Ah, you say, but perhaps this year’s crop of evaluators will be more balanced. However, the way that the PGR is structured undermines this hope. The evaluators are nominated by the Advisory Board, which has roughly fifty members. Most of the same people are on the Board this time around as last time. But here’s the kicker: Leiter asks those leaving the Board to suggest a replacement. The obvious move for a Board member here would be to nominate a replacement in his or her own area, probably from his or her own circle of experts. In Leiter’s words, “Board members nominate evaluators in their areas of expertise, vote on various policy issues (including which faculties to add to the surveys), serve as evaluators themselves and, when they step down, suggest replacements.” So there is no reason to believe that the make up of the pool of evaluators would have markedly changed since the last go-round.
The 2014-2015 PGR will be in place for at least the next two years, maybe longer given the difficulties it faces. There are a lot of young people who will be influenced by it. If you have been invited to serve as an evaluator for 2014-2015, please consider taking a pass on filling out the survey. If enough of you do so, the PGR will at minimum have to reform its methodology.
Given the recent and continuing publicity surrounding the PGR, it’s also important to consider how it may be used against the interests of philosophers. Faculty members from other disciplines are already discussing its flaws on the web. This will only increase as the dispute within philosophy about the PGR intensifies. The cat is out of the bag. Those who try to use this flawed ranking system will soon be challenged by savvy chairs in other departments, either directly or behind closed doors in discussions with deans and provosts. We should try to avoid the embarrassment of having people outside of philosophy, especially those who are familiar with survey methodologies and related data collection, discover our support for such a compromised ranking system. Taking a pass on this year’s PGR is not only the right thing to do, it is prudent. But only you, the invited evaluators, get to decide whether the PGR is too flawed to endorse by filling out your surveys. The rest of us have no say whatsoever in this decision.
1) In this post I purposely sought to keep the statistics as simple and straightforward as possible in order to raise basic questions about imbalances and sampling size in the current PGR. Gregory Wheeler has a nice series on some of the more in-depth statistical work in “Choice & Inference.” See the series and concluding piece, “Two Reasons for Abolishing the PGR.”
2) If there is available public content regarding changes to the PGR that I have missed, I’d be grateful for a pointer in that direction. As far as I know, no fundamental change is taking place in the 2014-2015 PGR.

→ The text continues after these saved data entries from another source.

/-- Settles O43: by what the register reads as, a value or a draw. -/
theorem readChangesNoRegister : Obligations.ReadChangesNoRegister := by
  intro m off reg rest script found notCmd
  have stepped : step m = hostRead off (m.withScript rest) := step_transact script
  obtain ⟨v, value⟩ | draw := readReg_value_or_draw m notCmd
  · have answered := hostRead_value found ((readReg_withScript m rest reg).trans value)
    exact ⟨_, stepped.trans answered, (hostRead_sameRegisters answered).of_withScript, rfl, .inl ⟨v, value, rfl, rfl⟩⟩
  · have answered := hostRead_draw found ((readReg_withScript m rest reg).trans draw)
    exact ⟨_, stepped.trans answered, (hostRead_sameRegisters answered).of_withScript, rfl, .inr ⟨draw, rfl, rfl⟩⟩

end Sys2Proof.Machine

/-! PROOFS. O44, O53: writes to KM, IBUF and BLEN, and no transaction at all (20_memory.md R53, R59). -/

namespace Sys2Proof.Machine

section
variable {m : State} {off : Nat} (running : m.flt = false) (run : Instr → State → Outcome) (v : Byte)
include running

/-- A write to KM[i] is stored (R53). -/
theorem hostWrite_km {i : Fin 24} (found : regAt off = some (.km i)) : hostWrite run off v m = .next (m.setKm i v) := by
  simp [hostWrite, (le_lastOffset_of_regAt found).not_gt, running, found]

/-- A write to IBUF[i] is stored, and the byte marked written (R53). -/
theorem hostWrite_ibuf {i : Fin 8} (found : regAt off = some (.ibuf i)) :
    hostWrite run off v m = .next (m.setIbuf i v) := by
  simp [hostWrite, (le_lastOffset_of_regAt found).not_gt, running, found]

/-- A write to BLEN is stored (R53). -/
theorem hostWrite_blen (found : regAt off = some .blen) : hostWrite run off v m = .next (m.setBlen v) := by
  simp [hostWrite, (le_lastOffset_of_regAt found).not_gt, running, found]

end

/-- Settles O44: each write is the one update of its register, on the state whose script has gone on. -/
theorem writeChangesOneByte : Obligations.WriteChangesOneByte := by
  intro m v rest running
  have running' : (m.withScript rest).flt = false := running
  refine ⟨fun i script => ?_, fun i script => ?_, fun script => ?_⟩
  · rw [Nat.zero_add] at script
    exact (step_transact script).trans (hostWrite_km running' exec v (regAt_offset (.km i)))
  · exact (step_transact script).trans (hostWrite_ibuf running' exec v (regAt_offset (.ibuf i)))
  · exact (step_transact script).trans (hostWrite_blen running' exec v (regAt_offset .blen))

/-- Settles O53: the engine waits. -/
theorem nothingChangesBetweenTransactions : Obligations.NothingChangesBetweenTransactions := fun _ idle => step_idle idle

end Sys2Proof.Machine

/-! PROOFS. O20 to O22: the fields of a command byte and of a command (30_encoding.md R70, R73, R74). -/

namespace Sys2Proof

/-! ### The fields of a byte (R70) -/

/-- A byte is its four fields OP, Z, DIR and STG. -/
theorem byte_eq_of_fields {c c' : Byte} (op : c.toNat / 16 = c'.toNat / 16) (z : c.getLsbD 3 = c'.getLsbD 3)
    (dir : c.getLsbD 2 = c'.getLsbD 2) (stg : c.toNat % 4 = c'.toNat % 4) : c = c' := by
  simp only [BitVec.getLsbD, Nat.testBit_eq_decide_div_mod_eq, decide_eq_decide] at z dir
  exact BitVec.eq_of_toNat_eq (by omega)

/-! ### The fields of a command (R71, R73) -/

/-- The OP field of a command's byte. -/
def Instr.opField : Instr → Nat
  | .ksb _ _ => 1
  | .tksb _ => 2
  | .bcr _ => 3
  | .tcr => 4
  | .tcx _ => 5

/-- The DIR bit of a command's byte; 0 where the command takes no direction. -/
def Instr.dirField : Instr → Bool
  | .ksb _ d => d.toBit
  | .tksb d => d.toBit
  | .bcr _ => false
  | .tcr => false
  | .tcx d => d.toBit

/-- The STG field of a command's byte; 0 where the command takes no stage. -/
def Instr.stgField : Instr → Nat
  | .ksb s _ => s.val
  | .tksb _ => 0
  | .bcr s => s.val
  | .tcr => 0
  | .tcx _ => 0

theorem decodeStage_map_ok {α : Type} {f : Stage → α} {stg : Nat} {a : α}
    (h : (decodeStage stg).map f = .ok a) : ∃ s : Stage, s.val = stg ∧ f s = a := by
  cases found : decodeStage stg with
  | error why => rw [found] at h; cases h
  | ok s => rw [found] at h; cases h; exact ⟨s, decodeStage_ok found, rfl⟩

3) I have calculated the number of evaluators in the different categories as best I could from the information available to me. Any errors, to the best of my knowledge, are small enough that the case I make here stands in any event.

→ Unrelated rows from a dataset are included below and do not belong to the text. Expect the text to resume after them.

-- ==== Sys2Proof/Machine/Bus.lean ====
section
/-! DEFINITION. The seven bus commands the ENGINE issues, BUSCTL's answer to them, and what each asks of the bus
(30_encoding.md R61, 40_i2c_engine.md R76, R86, R87). -/

namespace Sys2Proof.Machine

/-- BURST_SEND_START: the register-address byte of every operation (40 R75, R76). -/
def execBurstSendStart (s : State) : Result := issueCmd .sendStart s

/-- BURST_SEND_CONT: an interior data byte of a write (40 R75, R76). -/
def execBurstSendCont (s : State) : Result := issueCmd .sendCont s

/-- BURST_SEND_FINISH: the last data byte of a write (40 R75, R76). -/
def execBurstSendFinish (s : State) : Result := issueCmd .sendFinish s

/-- SINGLE_RECEIVE: the only byte of a one-byte read (40 R74, R76). -/
def execSingleReceive (s : State) : Result := issueCmd .singleReceive s

/-- BURST_RECEIVE_START: byte 0 of a multi-byte read (40 R74, R76). -/
def execBurstReceiveStart (s : State) : Result := issueCmd .receiveStart s

/-- BURST_RECEIVE_CONT: an interior byte of a multi-byte read (40 R74, R76). -/
def execBurstReceiveCont (s : State) : Result := issueCmd .receiveCont s

/-- BURST_RECEIVE_FINISH: the final byte of a multi-byte read (40 R74, R76). -/
def execBurstReceiveFinish (s : State) : Result := issueCmd .receiveFinish s

/-- Whether the bus is held after the command has completed without error (40 R86, last column). -/
def BusCmd.heldAfter : BusCmd → Bool
  | .sendStart => true
  | .sendCont => true
  | .sendFinish => false
  | .singleReceive => false
  | .receiveStart => true
  | .receiveCont => true
  | .receiveFinish => false

/-- BC_DR_IN after a completion: the byte when a receive command completes without error (40 R86). Of a command that a
reset cut off nothing is known, and the byte is taken (log 15). -/
def drInAfter (c : Option BusCmd) (err : Bool) (byte old : Byte) : Byte :=
  if err then old
  else match c with
    | some c => if c.rs then byte else old
    | none => byte

/-- BC_HELD after a completion: the command's own after success, a draw after an error (40 R86) or of a command a reset
cut off (log 15). -/
def heldAfterCompletion (c : Option BusCmd) (err held : Bool) : Bool :=
  if err then held
  else match c with
    | some c => c.heldAfter
    | none => held

/-- BUSCTL completes the command in flight (40 R86 item 2); with none in flight it breaks its contract (60 R136). A
completion takes one draw number, so that no two commands share what BUSCTL chose for one of them (log 29). -/
def busComplete (err : Bool) (byte : Byte) (held : Bool) (s : State) : Result :=
  if s.bcBusy then
    .next { s with
      bcBusy := false
      bcErr := err
      bcDrIn := drInAfter s.busInFlight err byte s.bcDrIn
      bcHeld := heldAfterCompletion s.busInFlight err held
      busInFlight := none
      draws := s.draws + 1 }
  else .refused .busContract

/-- BUSCTL reads BC_SA or BC_DR_OUT (60 R127, BC_UNWRITTEN). -/
def busRead (p : BusPort) (s : State) : Result :=
  match (match p with | .sa => s.bcSa | .drOut => s.bcDrOut) with
  | none => .fault .bcUnwritten
  | some b => .next { s with readOut := [b.setWidth 32] }

/-- A START, or a repeated START if the bus is held (30 R61, 40 R86). -/
def startSym (held : Bool) : BusSym := if held then .repStart else .start

/-- What a command that completes without error puts on the bus: `held` is BC_HELD before it, `sa` the target byte, `out`
the byte sent, `inn` the byte received (40 R86). How BUSCTL treats a BURST_SEND_START on a bus that is still held is draw
number `d` (40 R86, log 29). -/
def busAction (c : BusCmd) (held : Bool) (d : Nat) (sa out inn : Byte) : List BusSym :=
  match c with
  | .sendStart =>
    if held then Config.heldSendStart d sa out else [.start, .addr sa, .slaveAck, .sent out, .slaveAck]
  | .sendCont => [.sent out, .slaveAck]
  | .sendFinish => [.sent out, .slaveAck, .stop]
  | .singleReceive => [startSym held, .addr sa, .slaveAck, .received inn, .masterNack, .stop]
  | .receiveStart => [startSym held, .addr sa, .slaveAck, .received inn, .masterAck]
  | .receiveCont => [.received inn, .masterAck]
  | .receiveFinish => [.received inn, .masterNack, .stop]

/-- The bus trace of phases k, k+1, … of an operation that completes without error, the data bytes (sent or received)
given in order, from draw number `d` (40 R77, R87). -/
def phasesTrace (t : Txn) (held : Bool) (d : Nat) : List Byte → List BusSym
  | [] => []
  | b :: bs =>
    busAction (dueCmd t) held d (targetByte t.dev (dueCmd t).rs) b b
      ++ phasesTrace { t with k := t.k + 1 } (dueCmd t).heldAfter (d + 1) bs

/-- The bus trace of an operation on `data` that completes without error, `held` being BC_HELD before it (40 R86, R87). -/
def opTrace (op : EngOp) (dev : BitVec 7) (reg : Byte) (held : Bool) (d : Nat) (data : List Byte) : List BusSym :=
  phasesTrace ⟨op, dev, reg, data.length, 0, .issue⟩ held d (reg :: data)

/-- What the command in flight puts on the bus if it completes now without error and with byte `inn` (40 R86); nothing
where there is none or no BusIssue has been made. How a BURST_SEND_START on a held bus is treated is a draw each time: it
goes by State.draws, which every completion advances, so two such commands of one run take two draws, alike or not, even
with equal bytes. Two states with equal counts, which no run has at two completions, get the same symbols for equal bytes:
the model's choice (logs 26, 29). -/
def wireAction (inn : Byte) (s : State) : List BusSym :=
  match s.busInFlight, s.bcSa, s.bcDrOut with
  | some c, some sa, some out => busAction c s.bcHeld s.draws sa out inn
  | _, _, _ => []

end Sys2Proof.Machine
end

*A portion of this post originally appeared on UP@NIGHT, October 19, 2014, in a series of pieces dealing with rankings and the Philosophical Gourmet Report.

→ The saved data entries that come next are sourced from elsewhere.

/-- While the ENGINE is active a client's write of any word to ENG_REQ is refused as REQ_BUSY, legal or not; while it is
idle a word that does not decode, and a burst of 0 or of more than NMAX bytes, is refused as REQ_ILLEGAL; a WRITE_BURST of
legal count with an unwritten TXBUF entry below n faults as TXBUF_UNWRITTEN (30 R67, 40 R73, 60 R126, R127, R129). -/
def Obligations.RequestsRefusedOrFaulted : Prop :=
  ∀ (s : State) (w : Word), nextTurn s = .client (.request w) → s.resetAsserted = false →
    (∀ t, s.engSeq = .active t → step s = .refused .reqBusy) ∧
    (s.engSeq = .idle → (∀ i, decode (.req w) ≠ .ok i) → step s = .refused .reqIllegal) ∧
    (s.engSeq = .idle →
      ∀ dev reg n, decode (.req w) = .ok (.rdn dev reg n) ∨ decode (.req w) = .ok (.wrn dev reg n) →
        n.toNat = 0 ∨ s.params.nmax < n.toNat → step s = .refused .reqIllegal) ∧
    (s.engSeq = .idle →
      ∀ dev reg n, decode (.req w) = .ok (.wrn dev reg n) → 1 ≤ n.toNat → n.toNat ≤ s.params.nmax →
        ∀ j, j < n.toNat → memRead s.txbuf j = none → step s = .fault .txbufUnwritten)

/-- A client's write of TXBUF[j] happens while EBUSY = 0 and is refused as TXBUF_BUSY while EBUSY = 1; entry j then reads
as the byte and every other entry as before (10 R23, 60 R126, 70 R143). -/
def Obligations.TxbufWriteBusyAndIdle : Prop :=
  ∀ (s : State) (j : Nat) (b : Byte), nextTurn s = .client (.txb j b) → s.resetAsserted = false →
    (statusEbusy s.engStatus = true → step s = .refused .txbufBusy) ∧
    (statusEbusy s.engStatus = false → j < s.params.nmax →
      ∃ m, step s = .next { beforeTurn s with txbuf := m } ∧ memRead m j = some b ∧
        ∀ i, i ≠ j → memRead m i = memRead s.txbuf i)

/-! ## Command selection and the phases (40_i2c_engine.md R74-R78, 60_exceptions.md R123) -/

/-- RxCmd of data byte j of a read of n bytes (40 R74), and the send commands of a write of n data bytes: start for the
register address, continues, then finish (40 R75). -/
def Obligations.CommandSelection : Prop :=
  (∀ j n : Nat, 1 ≤ n → j < n →
    (n = 1 → rxCmd j n = .singleReceive) ∧
    (2 ≤ n → j = 0 → rxCmd j n = .receiveStart) ∧
    (2 ≤ n → j = n - 1 → rxCmd j n = .receiveFinish) ∧
    (3 ≤ n → 0 < j → j < n - 1 → rxCmd j n = .receiveCont)) ∧
  ∀ t : Txn, 1 ≤ t.n → (t.op = .writeByte ∨ t.op = .writeBurst) →
    (t.k = 0 → dueCmd t = .sendStart) ∧
    (1 ≤ t.k → t.k = t.n → dueCmd t = .sendFinish) ∧
    (1 ≤ t.k → t.k < t.n → dueCmd t = .sendCont)

/-- The send commands at ISSUE: BURST_SEND_START in phase 0 with the register address, BURST_SEND_CONT and
BURST_SEND_FINISH in phase k ≥ 1 of a write with TXBUF[k-1] or WRITE_BYTE's data from ENG_REQ[31:24]; target {dev, 0},
the code CMD_ENC gives the command, BC_BUSY = 1, POST_WAIT next, and nothing else changes (30 R61, R62, 40 R75, R76,
R77). -/
def Obligations.SendsIssue : Prop :=
  ∀ (s : State) (t : Txn) (b : Byte), s.engSeq = .active t → t.stage = .issue →
    (t.k = 0 →
      exec .burstSendStart s = .next { s with
        bcSa := some (t.dev ++ 0#1), bcDrOut := some t.reg, bcCmd := some s.params.cmdEnc.sendStart, bcBusy := true
        busInFlight := some .sendStart, engSeq := .active { t with stage := .postWait } }) ∧
    (t.op = .writeBurst → 1 ≤ t.k → t.k < t.n → memRead s.txbuf (t.k - 1) = some b →
      exec .burstSendCont s = .next { s with
        bcSa := some (t.dev ++ 0#1), bcDrOut := some b, bcCmd := some s.params.cmdEnc.sendCont, bcBusy := true
        busInFlight := some .sendCont, engSeq := .active { t with stage := .postWait } }) ∧
    (t.op = .writeBurst → 1 ≤ t.k → t.k = t.n → memRead s.txbuf (t.k - 1) = some b →
      exec .burstSendFinish s = .next { s with
        bcSa := some (t.dev ++ 0#1), bcDrOut := some b, bcCmd := some s.params.cmdEnc.sendFinish, bcBusy := true
        busInFlight := some .sendFinish, engSeq := .active { t with stage := .postWait } }) ∧
    (∀ w, t.op = .writeByte → 1 ≤ t.k → t.k = t.n → s.engReq = some w →
      exec .burstSendFinish s = .next { s with
        bcSa := some (t.dev ++ 0#1), bcDrOut := some (w.extractLsb' 24 8), bcCmd := some s.params.cmdEnc.sendFinish
        bcBusy := true, busInFlight := some .sendFinish, engSeq := .active { t with stage := .postWait } })

/-- The four receive commands at the ISSUE of phase k ≥ 1 of a read: target {dev, 1}, BC_DR_OUT unchanged, the code CMD_ENC
gives the command (30 R61, R62, 40 R74, R76, R77). -/
def Obligations.ReceivesIssue : Prop :=
  ∀ (s : State) (t : Txn), s.engSeq = .active t → t.stage = .issue → 1 ≤ t.k → t.k ≤ t.n →
    (t.op = .readByte ∨ t.op = .readBurst) →
    (t.n = 1 → exec .singleReceive s = .next { s with
      bcSa := some (t.dev ++ 1#1), bcCmd := some s.params.cmdEnc.singleReceive, bcBusy := true
      busInFlight := some .singleReceive, engSeq := .active { t with stage := .postWait } }) ∧
    (2 ≤ t.n → t.k = 1 → exec .burstReceiveStart s = .next { s with
      bcSa := some (t.dev ++ 1#1), bcCmd := some s.params.cmdEnc.receiveStart, bcBusy := true
      busInFlight := some .receiveStart, engSeq := .active { t with stage := .postWait } }) ∧
    (3 ≤ t.n → 2 ≤ t.k → t.k < t.n → exec .burstReceiveCont s = .next { s with
      bcSa := some (t.dev ++ 1#1), bcCmd := some s.params.cmdEnc.receiveCont, bcBusy := true
      busInFlight := some .receiveCont, engSeq := .active { t with stage := .postWait } }) ∧
    (2 ≤ t.n → t.k = t.n → exec .burstReceiveFinish s = .next { s with
      bcSa := some (t.dev ++ 1#1), bcCmd := some s.params.cmdEnc.receiveFinish, bcBusy := true
      busInFlight := some .receiveFinish, engSeq := .active { t with stage := .postWait } })

/-- A bus command is issued only where it is the command of the phase at ISSUE (40 R76, R77): in any other state the model
refuses it (the model's choice, log 14). -/
def Obligations.OnlyTheDueCommandIsIssued : Prop :=
  ∀ (s s' : State) (c : BusCmd), exec c.instr s = .next s' →
    ∃ t, s.engSeq = .active t ∧ t.stage = .issue ∧ dueCmd t = c

/-- The ENGINE's waits: PRE_WAIT and POST_WAIT change nothing while BC_BUSY = 1, without bound and without a timeout; once
BC_BUSY = 0, PRE_WAIT goes to ISSUE (40 R76, R85). -/
def Obligations.EngineWaits : Prop :=
  ∀ (s : State) (t : Txn), nextTurn s = .sys .engine → s.resetAsserted = false → s.engSeq = .active t →
    (s.bcBusy = true → t.stage = .preWait ∨ t.stage = .postWait → step s = .next (beforeTurn s)) ∧
    (s.bcBusy = false → t.stage = .preWait →
      step s = .next { beforeTurn s with engSeq := .active { t with stage := .issue } })

/-- POST_WAIT of a phase before the last, without error: a READ_BURST captures RXBUF[k-1] <- BC_DR_IN and no other entry
changes, then phase k + 1 begins (40 R76, R77). -/
def Obligations.PhaseEndsWithCapture : Prop :=
  ∀ (s : State) (t : Txn), nextTurn s = .sys .engine → s.resetAsserted = false → s.engSeq = .active t →
    t.stage = .postWait → s.bcBusy = false → s.bcErr = false → t.k < t.n →
    ∃ m, step s = .next { beforeTurn s with
        rxbuf := m, engSeq := .active { t with k := t.k + 1, stage := .preWait } } ∧
      (t.op = .readBurst → 1 ≤ t.k →
        memRead m (t.k - 1) = some (.byte s.bcDrIn) ∧ ∀ j, j ≠ t.k - 1 → memRead m j = memRead s.rxbuf j) ∧
      (t.op ≠ .readBurst ∨ t.k = 0 → m = s.rxbuf)

/-- Completion: POST_WAIT of phase n without error writes ENG_RESULT (the byte, n, or 0), ENG_STATUS = 0x02 and ENG_SEQ =
IDLE, captures the last byte of a READ_BURST, and changes nothing else (40 R78, R21, R22). -/
def Obligations.CompletionWritesResultAndStatus : Prop :=
  ∀ (s : State) (t : Txn), nextTurn s = .sys .engine → s.resetAsserted = false → s.engSeq = .active t →
    t.stage = .postWait → s.bcBusy = false → s.bcErr = false → 1 ≤ t.n → t.k = t.n →
    ∃ r m, step s = .next { beforeTurn s with engResult := r, rxbuf := m, engStatus := 0x02#8, engSeq := .idle } ∧
      (t.op = .readByte → r = s.bcDrIn) ∧
      (t.op = .readBurst → r.toNat = t.n % 256) ∧
      (t.op = .writeByte ∨ t.op = .writeBurst → r = 0x00#8) ∧
      (t.op = .readBurst → memRead m (t.n - 1) = some (.byte s.bcDrIn) ∧
        ∀ j, j ≠ t.n - 1 → memRead m j = memRead s.rxbuf j) ∧
      (t.op ≠ .readBurst → m = s.rxbuf)

/-- Abort: POST_WAIT of any phase with BC_ERR = 1 writes ENG_RESULT = 0, ENG_STATUS = 0x06, ENG_SEQ = IDLE; a READ_BURST
leaves RXBUF[0..n-1] unspecified and every other entry as it was; TXBUF, BC_SA, BC_DR_OUT and all else are unchanged and no
command is issued (60 R123, 40 R85). -/
def Obligations.AbortOnBusError : Prop :=
  ∀ (s : State) (t : Txn), nextTurn s = .sys .engine → s.resetAsserted = false → s.engSeq = .active t →
    t.stage = .postWait → s.bcBusy = false → s.bcErr = true →
    ∃ m, step s = .next { beforeTurn s with engResult := 0x00#8, rxbuf := m, engStatus := 0x06#8, engSeq := .idle } ∧
      (t.op = .readBurst → ∀ j, memRead m j = if j < t.n then some .unspecified else memRead s.rxbuf j) ∧
      (t.op ≠ .readBurst → m = s.rxbuf)

/-! ## Whole operations (40_i2c_engine.md R79-R83, R87) -/

/-- READ_BYTE and WRITE_BYTE from request to completion, BUSCTL answering without error: two commands each. READ_BYTE
issues start with the register address and single-receive and ENG_RESULT is the byte received, RXBUF not written;
WRITE_BYTE issues start and finish with the data byte and ENG_RESULT is 0. ENG_STATUS is 0x02 (40 R79, R80, R83). -/
def Obligations.ByteOperationsComplete : Prop :=
  ∀ (s : State) (dev : BitVec 7) (reg data b0 b : Byte) (rest : List Turn), s.engSeq = .idle →
    s.resetAsserted = false → s.bcBusy = false →
    (s.agenda = okTurns (reqWord 0#8 reg dev 0b00#2) [b0, b] ++ rest →
      (∃ t, Host.Core.run core 9 s = .next t ∧ t.engResult = b ∧ t.engStatus = 0x02#8 ∧ t.engSeq = .idle ∧
        t.rxbuf = s.rxbuf ∧ t.agenda = rest) ∧
      busLog 9 s = [(some (dev ++ 0#1), some reg, s.params.cmdEnc.sendStart),
        (some (dev ++ 1#1), some reg, s.params.cmdEnc.singleReceive)]) ∧
    (s.agenda = okTurns (reqWord data reg dev 0b01#2) [b0, b] ++ rest →
      (∃ t, Host.Core.run core 9 s = .next t ∧ t.engResult = 0x00#8 ∧ t.engStatus = 0x02#8 ∧ t.engSeq = .idle ∧
        t.rxbuf = s.rxbuf ∧ t.agenda = rest) ∧
      busLog 9 s = [(some (dev ++ 0#1), some reg, s.params.cmdEnc.sendStart),
        (some (dev ++ 0#1), some data, s.params.cmdEnc.sendFinish)])

/-- READ_BURST of n bytes from request to completion: n + 1 commands are issued, the register address with start and then
RxCmd(j, n) for each data byte; RXBUF[0..n-1] hold the bytes in the order they were received and no other entry changes,
ENG_RESULT is n and ENG_STATUS 0x02 (20 R43, 40 R81, R83). -/
def Obligations.ReadBurstDeliversBytesInOrder : Prop :=
  ∀ (s : State) (dev : BitVec 7) (reg b0 : Byte) (bytes : List Byte) (rest : List Turn), s.engSeq = .idle →
    s.resetAsserted = false → s.bcBusy = false → 1 ≤ bytes.length → bytes.length ≤ s.params.nmax →
    s.agenda = okTurns (reqWord (BitVec.ofNat 8 bytes.length) reg dev 0b10#2) (b0 :: bytes) ++ rest →
    (∃ t, Host.Core.run core (5 + 4 * bytes.length) s = .next t ∧ t.engResult = BitVec.ofNat 8 bytes.length ∧
      t.engStatus = 0x02#8 ∧ t.engSeq = .idle ∧ t.agenda = rest ∧ t.txbuf = s.txbuf ∧
      (∀ j b, bytes[j]? = some b → memRead t.rxbuf j = some (.byte b)) ∧
      (∀ j, bytes.length ≤ j → memRead t.rxbuf j = memRead s.rxbuf j)) ∧
    busLog (5 + 4 * bytes.length) s =
      (some (dev ++ 0#1), some reg, s.params.cmdEnc.sendStart) ::
        (List.range bytes.length).map (fun j => (some (dev ++ 1#1), some reg, s.params.cmdEnc.code (rxCmd j bytes.length)))

/-- A READ_BURST of n bytes whose phases 0 to k-1 complete and whose phase k reports an error, for any k ≤ n: exactly k + 1
commands are issued, ENG_RESULT is 0, ENG_STATUS 0x06, and RXBUF[0..n-1] are unspecified, bytes that had arrived among
them (40 R81, R83, 60 R123). -/
def Obligations.AbortedReadBurstIssuesNoMore : Prop :=
  ∀ (s : State) (dev : BitVec 7) (reg n b : Byte) (held : Bool) (answers : List Byte) (rest : List Turn),
    s.engSeq = .idle → s.resetAsserted = false → s.bcBusy = false → 1 ≤ n.toNat → n.toNat ≤ s.params.nmax →
    answers.length ≤ n.toNat →
    s.agenda = okTurns (reqWord n reg dev 0b10#2) answers ++ (phaseTurns true b held ++ rest) →
    (∃ t, Host.Core.run core (5 + 4 * answers.length) s = .next t ∧ t.engResult = 0x00#8 ∧ t.engStatus = 0x06#8 ∧
      t.engSeq = .idle ∧ t.agenda = rest ∧ t.sv = s.sv ∧
      (∀ j, j < n.toNat → memRead t.rxbuf j = some .unspecified)) ∧
    (busLog (5 + 4 * answers.length) s).length = answers.length + 1

/-- WRITE_BURST of TXBUF[0..n-1] from request to completion: the register address and then the bytes in index order go to
{dev, 0}, the last with FINISH and the others with CONT; TXBUF is unchanged (20 R43, 40 R75, R82, R83). -/
def Obligations.WriteBurstSendsBytesInOrder : Prop :=
  ∀ (s : State) (dev : BitVec 7) (reg last : Byte) (init answers : List Byte) (rest : List Turn),
    s.engSeq = .idle → s.resetAsserted = false → s.bcBusy = false → init.length + 1 ≤ s.params.nmax →
    answers.length = init.length + 2 →
    (∀ j b, (init ++ [last])[j]? = some b → memRead s.txbuf j = some b) →
    s.agenda = okTurns (reqWord (BitVec.ofNat 8 (init.length + 1)) reg dev 0b11#2) answers ++ rest →
    (∃ t, Host.Core.run core (9 + 4 * init.length) s = .next t ∧ t.engResult = 0x00#8 ∧ t.engStatus = 0x02#8 ∧
      t.engSeq = .idle ∧ t.agenda = rest ∧ t.txbuf = s.txbuf) ∧
    busLog (9 + 4 * init.length) s =
      (some (dev ++ 0#1), some reg, s.params.cmdEnc.sendStart) ::
        (init.map (fun b => (some (dev ++ 0#1), some b, s.params.cmdEnc.sendCont)) ++
          [(some (dev ++ 0#1), some last, s.params.cmdEnc.sendFinish)])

** Leiter’s words announcing the second poll, “So here's a different poll service, which in the past has done better at blocking strategic voting. Here it is. Rank "Yes" #1 if you want the 2014 PGR to go forward; rank "No" #1 if you do not want it to go forward. We'll see how the two come out.” I can’t find anything on his blog about the poll after this. If there is a public response Leiter made to the negative outcome, I would like to hear about it.